Возьмем хоть Казацкое Донское Войско. Как крестьянину, так и казаку прежде всего бросается в глаза экономическая и правовая разница их положения. Отсюда — антагонизм, заставляющий крестьянина с завистью посматривать на огромный, сравнительно, надел донца, а этого последнего презирать «мужика». — Наши народные революционные издания имеют в виду, как мы уже говорили, средний тип читателя. Этим типом служит крестьянин. Спрашивается, полагают ли русские социалисты совершенно оставить в покое казачество и, если нет, то какой успех будет иметь в казачестве революционная брошюра, трактующая о нуждах мужика, написанная крестьянским языком? — Факты показывают, что даже эти брошюры встречают там хороший прием, и они делают свое дело, если сопровождаются цельными комментариями. Но если почва для социалистического воздействия там хороша, то это тем более заставляет жалеть о полном отсутствии специально к ней приспособленных орудий ее возделывания.

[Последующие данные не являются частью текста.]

/-- R23, R151: the refill comes in the same transaction, so no read leaves cur at 16. -/
theorem takeWord_cur_lt {c : Config} {x y : CipherInstance} {w : Word64} (h : takeWord c x = some (w, y)) :
    y.cur.val < 16 := by
  rcases takeWord_cases c x with ⟨_, heq⟩ | ⟨hcur, heq⟩ | ⟨_, heq⟩ <;> rw [heq] at h <;> cases h
  · show x.cur.val + 1 < 16
    omega
  · simp

/-! ## Instructions, the driver and steps -/

/-- The block's effect of an instruction keeps the invariant (R170). -/
theorem exec_keeps_inv {i : Instr} {s t : State} (hs : s.Inv) (h : exec i s = .next t) : t.Inv := by
  rcases exec_next_cases h with rfl | ⟨k, v, _, rfl⟩ | ⟨k, v, _, rfl⟩ | ⟨_, v, rfl⟩ | ⟨_, _, rfl⟩ |
    ⟨_, hready, w, y, htake, rfl⟩ | ⟨a, b, _, rfl⟩ | ⟨_, rfl⟩ | ⟨_, rfl⟩ | ⟨w, _, rfl⟩
  · exact hs
  · exact hs.setKey k v
  · exact hs.setIv k v
  · exact hs.returns v
  · exact (hs.raise (by decide)).returns 0
  · exact hs.of_ready hready (takeWord_cur_lt htake) rfl rfl
  · exact hs.setupUnder _ a b
  · exact hs.zeroize
  · exact hs.clearErr
  · exact hs.raise (by decide)

/-- A transaction that completes keeps the invariant. -/
theorem transact_keeps_inv {i : Instr} {s t : State} (hs : s.Inv) (h : transact i s = .next t) : t.Inv := by
  obtain ⟨_, u, hexec, rfl⟩ := transact_next h
  exact (exec_keeps_inv hs hexec).hostAfter i

/-- An action of the driver keeps the invariant: it changes nothing of the block (R200). -/
theorem driverStep_keeps_inv {op : DriverOp} {s t : State} (hs : s.Inv) (h : driverStep op s = .next t) : t.Inv := by
  rcases driverStep_next_cases h with ⟨rfl, _⟩ | ⟨j, w, _, rfl⟩ | ⟨_, rfl⟩ | ⟨key, iv, _, _, _, rfl⟩ | ⟨_, _, rfl⟩ |
    ⟨buf, n, _, rfl⟩ | ⟨buf, n, tp, _, rfl⟩ | ⟨r, _, rfl⟩
  · exact hs
  · exact hs.setTb _
  · exact hs.setTp 0
  · exact hs.issueFirst _
  · exact (hs.setTp 128).setReport _
  · exact hs.issueFirst _
  · exact (hs.xorByte buf tp).issueFirst _
  · exact ((hs.setReport r).setTb _).issueFirst _

/-- Every kind of event keeps the invariant. -/
theorem step_keeps_inv {s t : State} (hs : s.Inv) (h : step s = .next t) : t.Inv := by
  rcases step_cases s with ⟨_, heq⟩ | ⟨_, rest, _, heq⟩ | ⟨rest, _, heq⟩ | ⟨_, rest, _, heq⟩ <;> rw [heq] at h
  · cases h
    exact hs
  · exact transact_keeps_inv (hs.setProgram rest) h
  · cases h
    exact (hs.setProgram rest).resetBlock
  · exact driverStep_keeps_inv (hs.setProgram rest) h

/-- The state after reset meets the invariant (R36). -/
theorem State.reset_inv : State.reset.Inv := .of_zero rfl rfl (.inl rfl) rfl

/-- After reset every staging register holds 0, written or not (R36). -/
theorem State.reset_stagingInv : State.reset.StagingInv where
  key i _ := by simp
  iv i _ := by simp

/-! ## SETUP with invalid lengths -/

/-- R122: SETUP with invalid lengths raises InvalidLength and clears the staging registers. -/
theorem setupUnder_of_invalid {klen ivlen : BitVec 8} (h : variantOfLengths klen ivlen = none) (c : Config)
    (s : State) : setupUnder c klen ivlen s = (s.raise .invalidLength).clearStaging := by
  rw [setupUnder, h]
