/-! ## Viterbi -/

/-- The errors of VIT_DECODE at levels 1..4, in the order of R388. -/
def Obligations.VitDecodeErrors : Prop :=
  ∀ (s : State) (sel : BitVec 4), 1 ≤ sel.toNat → sel.toNat ≤ 4 →
    let n := arg1 s
    let reg (h : Fin 2) : BitVec 24 := s.vit.prof.toList.getD (2 * (sel.toNat - 1) + h.val) 0#24
    let idx (h : Fin 2) : Nat := ((reg h).extractLsb' 0 8).toNat
    let count (h : Fin 2) : Int := ((reg h).extractLsb' 8 8).toNat * n + ((reg h).extractLsb' 16 8).toInt
    let illegal (h : Fin 2) : Prop := count h < 0 ∨ (0 < count h ∧ ¬ (1 ≤ idx h ∧ idx h ≤ 24))
    let offset (h : Fin 2) : Word := BitVec.ofNat 32 (0x360 + 8 * (sel.toNat - 1) + 4 * h.val)
    let t := transmitted s.vit sel.toNat n
    let run := exec (.vitDecode sel) s
    ((∀ j : Fin 4, s.vit.poly[j] = 0#7) → run = .next (failedWith s 3#8 0x2C0#32)) ∧
    (¬ (∀ j : Fin 4, s.vit.poly[j] = 0#7) →
      (illegal 0 → run = .next (failedWith s 4#8 (offset 0))) ∧
      (¬ illegal 0 → illegal 1 → run = .next (failedWith s 4#8 (offset 1))) ∧
      (¬ illegal 0 → ¬ illegal 1 → count 0 + count 1 = 0 → run = .next (failedWith s 4#8 (offset 0))) ∧
      (¬ illegal 0 → ¬ illegal 1 → count 0 + count 1 ≠ 0 →
        (arg3 s < t → run = .next (failedWith s 5#8 (if t < 2 ^ 32 then BitVec.ofNat 32 t else 0xFFFFFFFF#32))) ∧
        (t ≤ arg3 s → 65536 < arg0 s + t → run = .next (failedWith s 7#8 s.snap.r0)) ∧
        (t ≤ arg3 s → arg0 s + t ≤ 65536 → 65536 < (arg2 s : Int) + 4 * (count 0 + count 1) →
          run = .next (failedWith s 7#8 s.snap.r2))))

/-- VIT_DECODE (R385-R388), its checks passed: the soft values depunctured and decoded, the bits stored first bit in bit 7, the
errors counted against the re-encoded decision, and no other byte changed. -/
def Obligations.VitDecodeCompletes : Prop :=
  ∀ (s : State) (sel : BitVec 4), 1 ≤ sel.toNat → sel.toNat ≤ 4 →
    let n := arg1 s
    let level := sel.toNat
    let t := transmitted s.vit level n
    let total := totalBlocks s.vit level n
    ¬ (∀ j : Fin 4, s.vit.poly[j] = 0#7) →
    segmentBad (segment s.vit level 0) n = false → segmentBad (segment s.vit level 1) n = false → total ≠ 0 →
    t ≤ arg3 s → arg0 s + t ≤ 65536 → arg2 s + 4 * total ≤ 65536 →
    let soft := (bytesAt s.buf (arg0 s) t).map (fun b => b.toInt)
    let mask := punctureMask s.vit level n
    let decoded := viterbi (polysOf s.vit) (depuncture mask soft) (32 * total)
    let sent := puncture mask (motherSequence (polysOf s.vit) decoded.1)
    let errors := (List.zipWith (fun v c => decide ((0 < v ∧ c = false) ∨ (v < 0 ∧ c = true))) soft sent).count true
    ∃ u, exec (.vitDecode sel) s = .next u ∧
      decoded.1.length = 32 * total ∧
      (∀ i, i < 4 * total → ∀ b, b < 8 → (u.buf.read (arg2 s + i)).getMsbD b = decoded.1.getD (8 * i + b) false) ∧
      (∀ a, a < arg2 s ∨ arg2 s + 4 * total ≤ a → u.buf.read a = s.buf.read a) ∧
      u = doneWith { s with buf := u.buf } (BitVec.ofNat 32 (32 * total)) (BitVec.ofNat 32 errors) (BitVec.ofNat 32 t)
        (BitVec.ofInt 32 decoded.2) 0x001#9

/-- The decoder is a maximum-likelihood decoder (R386): its metric is the correlation of the soft values with the mother sequence
of its answer, and no information sequence of that length has a larger one. The mother sequence (R381, R382) has four bits for each
information bit and each of the six tail zeros: bit 4 t + j is the parity of the input bits t, t - 1, ..., t - 6 that polynomial
j takes, its bit 6 the newest. -/
def Obligations.ViterbiOptimal : Prop :=
  ∀ (polys : List Nat) (v : List Int) (info : Nat), polys.length = 4 → v.length = 4 * (info + 6) →
    let answer := viterbi polys v info
    let correlation (u : List Bool) : Int :=
      ((List.range (4 * (info + 6))).map (fun p => v.getD p 0 * if (motherSequence polys u).getD p false then 1 else -1)).sum
    answer.1.length = info ∧
    correlation answer.1 = answer.2 ∧
    (∀ u : List Bool, u.length = info → correlation u ≤ answer.2) ∧
    ∀ u : List Bool, u.length = info →
      (motherSequence polys u).length = 4 * (info + 6) ∧
      ∀ t j, t < info + 6 → j < 4 →
        let taken (i : Nat) : Bool := (polys.getD j 0).testBit (6 - i) && decide (i ≤ t) && u.getD (t - i) false
        (motherSequence polys u).getD (4 * t + j) false = decide (((List.range 7).filter taken).length % 2 = 1)

/-- The puncturing mask (R383-R385), for segments whose block counts L_s, read from the profile registers, are not negative: it
covers the mother sequence; bit q of a block of segment s is bit 31 - (q mod 32) of the PI vector that the segment's index, in
1..24, names, the blocks of segment 0 first, and bit q of the tail is bit 23 - q of VIT_TAIL; it transmits T positions, and
puncturing undoes depuncturing. -/
def Obligations.PunctureMask : Prop :=
  ∀ (v : Vit) (level n : Nat),
    let reg (h : Fin 2) : BitVec 24 := v.prof.toList.getD (2 * (level - 1) + h.val) 0#24
    let idx (h : Fin 2) : Nat := ((reg h).extractLsb' 0 8).toNat
    let count (h : Fin 2) : Int := ((reg h).extractLsb' 8 8).toNat * n + ((reg h).extractLsb' 16 8).toInt
    let pi (h : Fin 2) : Word := v.pi.toList.getD (idx h - 1) 0#32
    0 ≤ count 0 → 0 ≤ count 1 →
    let l0 := (count 0).toNat
    let l1 := (count 1).toNat
    let mask := punctureMask v level n
    totalBlocks v level n = l0 + l1 ∧
    mask.length = 4 * (32 * (l0 + l1) + 6) ∧
    (1 ≤ idx 0 → idx 0 ≤ 24 → ∀ b q, b < l0 → q < 128 →
      mask.getD (128 * b + q) false = (pi 0).getLsbD (31 - q % 32)) ∧
    (1 ≤ idx 1 → idx 1 ≤ 24 → ∀ b q, b < l1 → q < 128 →
      mask.getD (128 * (l0 + b) + q) false = (pi 1).getLsbD (31 - q % 32)) ∧
    (∀ q, q < 24 → mask.getD (128 * (l0 + l1) + q) false = v.tail.getLsbD (23 - q)) ∧
    mask.count true = transmitted v level n ∧
    ∀ xs : List Int, xs.length = transmitted v level n →
      (depuncture mask xs).length = mask.length ∧ puncture mask (depuncture mask xs) = xs

/-! ## Diagnostics -/

/-- PWR_CALC (R411, R412): PWR_WIN, then PWR_MAX, then the region; else the power of the first W = min(PWR_WIN, count) pairs, a
percentage 0..100, in RES0 and PWR_LAST, with PWR_UPD. The percentage: 0 for W = 0; else, with every step in binary64, the sum from
left to right, beginning with 0.0, of 10.0 * LOG10(I*I + Q*Q), or 0.0 where I and Q are 0, I and Q the raw bytes less 127; the sum
divided by W; 100.0 times this, divided by PWR_MAX, rounded down and held to 0..100. It is what `powerPercent` computes of any pairs,
FM_PROCESS's among them. -/
def Obligations.PwrCalcCompletes : Prop :=
  let db (pair : Byte × Byte) : F64 :=
    let i : Int := (pair.1.toNat : Int) - 127
    let q : Int := (pair.2.toNat : Int) - 127
    if i * i + q * q = 0 then 0#64 else fmul 0x4024000000000000#64 (numerics.log10 (fofInt (i * i + q * q)))
  let percent (pwrMax : Nat) (pairs : List (Byte × Byte)) : Nat :=
    let sum := (pairs.map db).foldl fadd 0#64
    let mean := fdiv sum (fofInt pairs.length)
    if pairs = [] then 0
    else (min 100 (max 0 (ffloor (fdiv (fmul 0x4059000000000000#64 mean) (fofInt pwrMax))))).toNat
  (∀ (pwrMax : Nat) (pairs : List (Byte × Byte)), powerPercent numerics pwrMax pairs = percent pwrMax pairs) ∧
  (∀ s : State,
    let win := s.diag.pwrWin.toNat
    let p := percent s.diag.pwrMax.toNat (pairsAt s.buf (arg0 s) (min win (arg1 s)))
    let run := exec (.pwrCalc 0#4) s
    (¬ (1 ≤ win ∧ win ≤ 65535) → run = .next (failedWith s 4#8 0x380#32)) ∧
    (1 ≤ win → win ≤ 65535 → s.diag.pwrMax = 0#32 → run = .next (failedWith s 4#8 0x384#32)) ∧
    (1 ≤ win → win ≤ 65535 → s.diag.pwrMax ≠ 0#32 → 65536 < arg0 s + 2 * arg1 s →
      run = .next (failedWith s 7#8 s.snap.r0)) ∧
    (1 ≤ win → win ≤ 65535 → s.diag.pwrMax ≠ 0#32 → arg0 s + 2 * arg1 s ≤ 65536 →
      p ≤ 100 ∧ run = .next (doneWith { s with diag := { s.diag with pwrLast := BitVec.ofNat 32 p } }
        (BitVec.ofNat 32 p) 0#32 0#32 0#32 0x081#9)))

/-- BR_ADD (R414): the bytes added to the open window, saturating; a window a second old or more is closed, its rate computed
exactly and saturated, and a new one opened. -/
def Obligations.BrAddCompletes : Prop :=
  ∀ s : State,
    let bytes := min (2 ^ 64 - 1) (s.diag.brBytes.toNat + arg0 s)
    let elapsed := (s.time - s.diag.brT0).toNat
    let rate : Word := BitVec.ofNat 32 (min (2 ^ 32 - 1) (bytes * 8 * 1000000 / elapsed))
    (1000000 ≤ elapsed → exec (.brAdd 0#4) s =
      .next (doneWith { s with diag := { s.diag with bitrate := rate, brBytes := 0#64, brT0 := s.time } }
        rate 1#32 0#32 0#32 0x101#9)) ∧
    (elapsed < 1000000 → exec (.brAdd 0#4) s =
      .next (doneWith { s with diag := { s.diag with brBytes := BitVec.ofNat 64 bytes } }
        s.diag.bitrate 0#32 0#32 0#32 0x001#9))

/-- STN_SCORE (R415, R416): its checks in order; else the sign changes counted, the variance of the 10 ms window RMS values in two
halves, and the score of the OPEN function, which is at most 100; no state but the success record changes. -/
def Obligations.StnScoreCompletes : Prop :=
  ∀ s : State,
    let rate := arg2 s
    let n := arg1 s / 2
    let xs := pcmsAt s.buf (arg0 s) n
    let crossings := ((List.range (n - 1)).filter
      (fun i => decide (xs.getD i 0 < 0) != decide (xs.getD (i + 1) 0 < 0))).length
    let w := rate / 100
    let rms := (List.range (n / w)).map (fun k =>
      fsqrt (fdiv (fofInt (((List.range w).map (fun i => xs.getD (k * w + i) 0 * xs.getD (k * w + i) 0)).sum)) (fofNat w)))
    let total (ys : List F64) : F64 := ys.tail.foldl fadd (ys.headD 0#64)
    let mean := fdiv (total rms) (fofNat (n / w))
    let var := fdiv (total (rms.map (fun r => fmul (fsub r mean) (fsub r mean)))) (fofNat (n / w))
    let score := (Config.stationScore crossings n rms var).val
    let run := exec (.stnScore 0#4) s
    (¬ (100 ≤ rate ∧ rate ≤ 204899) → run = .next (failedWith s 4#8 2#32)) ∧
    (100 ≤ rate → rate ≤ 204899 →
      (arg1 s < 4096 ∨ arg1 s % 2 = 1 → run = .next (failedWith s 5#8 s.snap.r1)) ∧
      (4096 ≤ arg1 s → arg1 s % 2 = 0 → arg0 s % 2 = 1 → run = .next (failedWith s 6#8 s.snap.r0)) ∧
      (4096 ≤ arg1 s → arg1 s % 2 = 0 → arg0 s % 2 = 0 → 65536 < arg0 s + arg1 s →
        run = .next (failedWith s 7#8 s.snap.r0)) ∧
      (4096 ≤ arg1 s → arg1 s % 2 = 0 → arg0 s % 2 = 0 → arg0 s + arg1 s ≤ 65536 →
        score ≤ 100 ∧ run = .next (doneWith s (BitVec.ofNat 32 crossings) (var.extractLsb' 0 32) (var.extractLsb' 32 32)
          (BitVec.ofNat 32 score) 0x001#9)))
end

Действительно, мы не имеем ни одной книжки, ни одной прокламации, которая пыталась бы разъяснить казачеству его истинное отношение к государству, указать на выход из этого положения, на необходимость солидарности с презираемым на Дону мужиком. То же, разумеется, нужно сказать и о войске уральском и черноморском.

Если от казачества перейти к городским рабочим, то картина, представляемая нашею революционною литературою, не станет утешительнее. Можно сказать без преувеличения, что слой заводских рабочих совершенно лишен всяких подходящих для него социалистических изданий. Прежде всего, это — в большинстве случаев — городские мещане. И хотя их контингент и пополняется, частью, крестьянами, но эти последние, попавши в экономические условия, совершенно отличные от деревенских, скоро свыкаются с своим положением и приобретают все привычки постоянного жителя больших городов. Заводский рабочий, конечно, не перестает интересоваться земельным вопросом, но уже с точки зрения чисто-отрицательной. Не занимаясь более земледелием, и как знающий ремесло человек, не видящий выгоды в возврате к нему, он мечтает лишь о том, чтобы отделаться от лежащих на его наделе податей, которые часто превышают доходность земли. Центр тяжести его интересов заключается в вопросе о заработной плате, цене на квартиры и предметы первой необходимости или даже комфорта. Процесс капиталистического производства захватил его в свой механизм и наложил свой отпечаток на все его интересы, привычки и миросозерцание. Относительная высота его заработной платы дает ему возможность занимать комнату, а не угол[2], жить и питаться до некоторой степени по-человечески, возвышает его потребности, и, в то же время, над его головой постоянно висит Дамоклов меч безработицы и полного, беспомощного нищенства. Неопределенность его положения делает его подвижным, восприимчивым и недовольным. Он не презирает более немецкого платья, — он щеголяет им в праздник и тратит на него значительную часть заработка. Он чуждается деревенских оборотов речи и уснащает свои фразы иностранными словами; он хочет казаться образованным. Впрочем, выражение «казаться» было бы не совсем правильным. Жизнь в больших центрах разрушает в нем то равновесие, которое характеризует миросозерцание земледельца экономически отсталой страны, и делает из него скептика, превращает ум его в tabula rasa, на которой жизнь постепенно очерчивает новый, более широкий кругозор. Эта умственная переборка вызывает действительное желание знать и учиться. Заводские рабочие следят за газетами на столе более развитых из них появляются книги. Много ли даст им при таких условиях какая-нибудь «Сказка о копейке»?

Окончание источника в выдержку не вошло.